Record Eagle writer Troy Reimink wants you to know that lawns are bad. And capitalism is bad.
Reimink writes, “Why would anyone pour the world’s most precious resource, water, onto the ground to stimulate the growth of grass that they will later cut?”
So stop right there.
Reasons why people have lawns:
- They’re pretty
- It eats carbon dioxide and produces oxygen thus reducing one’s carbon footprint
- Grass reduces dust which may cut down on irritants and allergens
- Grass absorbs heat in the summer (you’re hotter on the pavement than the grass)
- It prevents erosion
- It’s way more romantic to sit on grass and look at the stars than sit on pavement or a space that’s left to grow wild
- Water balloon fights are also more fun on grass, along with backyard barbecues, volleyball matches, Cinco de Mayo celebrations, dance parties and pretty much anything else that you would want to do in your yard. Without lawns, lawn darts would just be darts. Croquet balls would get all dirty and then we’d all just have dirty balls.

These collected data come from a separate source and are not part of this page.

-- ==== Sys2Proof/Machine/State.lean ====
section
/-! DEFINITION. The state of the CG2 as plain data, block by block, and the state after reset. -/

namespace Sys2Proof.Machine

/-- Two like things, one for each port. -/
structure Pair (α : Type) where
  a : α
  b : α
  deriving DecidableEq, Repr

/-- The port's one of the two. -/
def Pair.get {α : Type} (x : Pair α) : Port → α
  | .a => x.a
  | .b => x.b

/-- Replace the port's one of the two. -/
def Pair.set {α : Type} (x : Pair α) (p : Port) (v : α) : Pair α :=
  match p with
  | .a => ⟨v, x.b⟩
  | .b => ⟨x.a, v⟩

/-! ### Line ports and time base (chapter 5) -/

/-- The receiver with its staging buffer (R81, R84). -/
structure Receiver where
  receiving : Bool
  staging : List Byte
  received : Nat
  damaged : Bool
  deriving DecidableEq, Repr

/-- An idle receiver with an empty staging buffer (R81). -/
def Receiver.idle : Receiver := ⟨false, [], 0, false⟩

/-- A line port (R81). Its speed is the latched strap (R82); its transmitter is listed with the scheduler (R63). -/
structure LinePort where
  link : Link
  receiver : Receiver
  deriving DecidableEq, Repr

/-- The pins that are not straps (section 5.8): the level of RESET_N (true is high), the PHY link indications, LOCK and SYNC_OUT. -/
structure Pins where
  resetN : Bool
  phy : Pair Link
  lock : Bool
  syncOut : Bool
  deriving DecidableEq, Repr

/-! ### Gates, schedulers and transmitters (chapters 3 and 4) -/

/-- The presentation of a port: a gate set and a guard limit (R39). -/
structure Presentation where
  gates : GateSet
  limit : Option Time
  deriving DecidableEq, Repr

/-- All nine queue names. -/
def allGates : GateSet := BitVec.allOnes 9

/-- All nine queues, no guard limit (R38, R63). -/
def Presentation.powerOn : Presentation := ⟨allGates, none⟩

/-- One egress queue: its records, oldest first, and its two counts (R116, R119). -/
structure Queue where
  records : List Handle
  frames : Nat
  cells : Nat
  deriving DecidableEq, Repr

/-- An empty queue. -/
def Queue.empty : Queue := ⟨[], 0, 0⟩

/-- A transmission in progress (R63, R72). The completion wait is due at `due`. -/
structure InFlight where
  record : Handle
  start : Time
  due : Time
  overrunCounted : Bool
  deriving DecidableEq, Repr

/-- The scheduler and transmitter of one port (R63). -/
structure Egress where
  presentation : Presentation
  queues : Vector Queue 9
  inFlight : Option InFlight
  deriving DecidableEq, Repr

/-- A scheduler after reset (R63). -/
def Egress.powerOn : Egress := ⟨Presentation.powerOn, Vector.replicate 9 Queue.empty, none⟩

/-! ### Buffer pool (chapter 7) -/

/-- A frame record; the handle is its index (R118). -/
structure FrameRecord where
  length : Nat
  port : Port
  queue : QueueName
  cells : List CellNo
  guardHeld : Bool
  deriving DecidableEq, Repr

/-- A free record; "its fields have no effect" (R118, log entry 11). -/
def FrameRecord.blank : FrameRecord := ⟨0, .a, 0, [], false⟩

/-- The bytes of the cells: (address, byte), cell c at address 128 c, addresses strictly rising, no byte equal to what an unlisted address
reads as (log entry 10). -/
abbrev Memory := List Host.Cell

/-- The Buffer Manager's pool (R116). The per-queue counts stand with their queues. -/
structure Pool where
  freeRecords : List Handle
  freeCells : List CellNo
  records : Vector FrameRecord 256
  memory : Memory
  deriving DecidableEq, Repr

/-- The pool after reset (R116). -/
def Pool.powerOn : Pool :=
  ⟨List.finRange 256, List.finRange 512, Vector.replicate 256 FrameRecord.blank, []⟩

/-! ### Classifier (chapter 6) -/

/-- The ingress port of a Match Table entry (R101), in the order of its encoding. -/
inductive Ingress
  | portA
  | portB
  | either
  deriving DecidableEq, Repr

Okay back to this, Reimink goes on. He says, “we’re stupid” for having lawns. He suggests sprinkling systems should be illegal. He lists capitalism as among “other terrible European inventions.” He puts lawns in the same category with white supremacy and colonialism. (he forgot to throw in slavery, the plague, and let’s be honest, it’s mostly Trump’s fault that we have lawns)
Reimink says that the problem is “uniquely American.” Uhm, have you ever traveled? There are lawns in every country all over the world. It’s cities that don’t have them. And even they do their best with green spaces on roofs and the sides of buildings.
If I have a lawn, it’s because I want one and I can afford it. I bet you have a bunch of things that I don’t like. I don’t get to tell you not to have them because you own them. If you’re so upset that lawns are ruining the environment, why do you live in a single-family home? What about the heating bills associated with that? Do you shower every day? How dare you. And I bet you own a car that guzzles gas and spits out emissions. So why are you hating on lawns?
What about crops? If you hate lawns, surely you hate GMO crops. But they reduce water consumption. So should we ban non-GMO crops for the greater good? We could even ban non-GMO crops for personal use, because Wickard v. Filburn.
If you’re not part of a homeowner’s association, why don’t you just let your lawn grow? Be the change you wish to see in the world. Maybe you’ll start a movement of people who hate capitalism so much that they don’t mow their lawns but do buy homes that they heat and shower at will. On the other hand, if you are part of a homeowner’s association, you can experience the joys of living in a collective where you have no choice.
Finally, if mowing your lawn is not how you want to quote “channel my ambitions and exhausted dreams,” why not hire out the service and create a job? What about one of those push mowers that don’t use any gas? Alternatively, why not buy a house in the woods where not having a lawn isn’t out of place? Finally, there’s always the goat-on-a-leash option. Oh, I kid.
You call the American dream a “false promise,” but you have a house and a job. That sounds American dreamy to me. Was writing for the Record Eagle your “ambitions and exhausted dreams?” Just sayin.
The Record Eagle hates lawns and capitalism. But don’t worry, journalists never bring their personal biases into their writing.
This blog was brought to you by capitalism.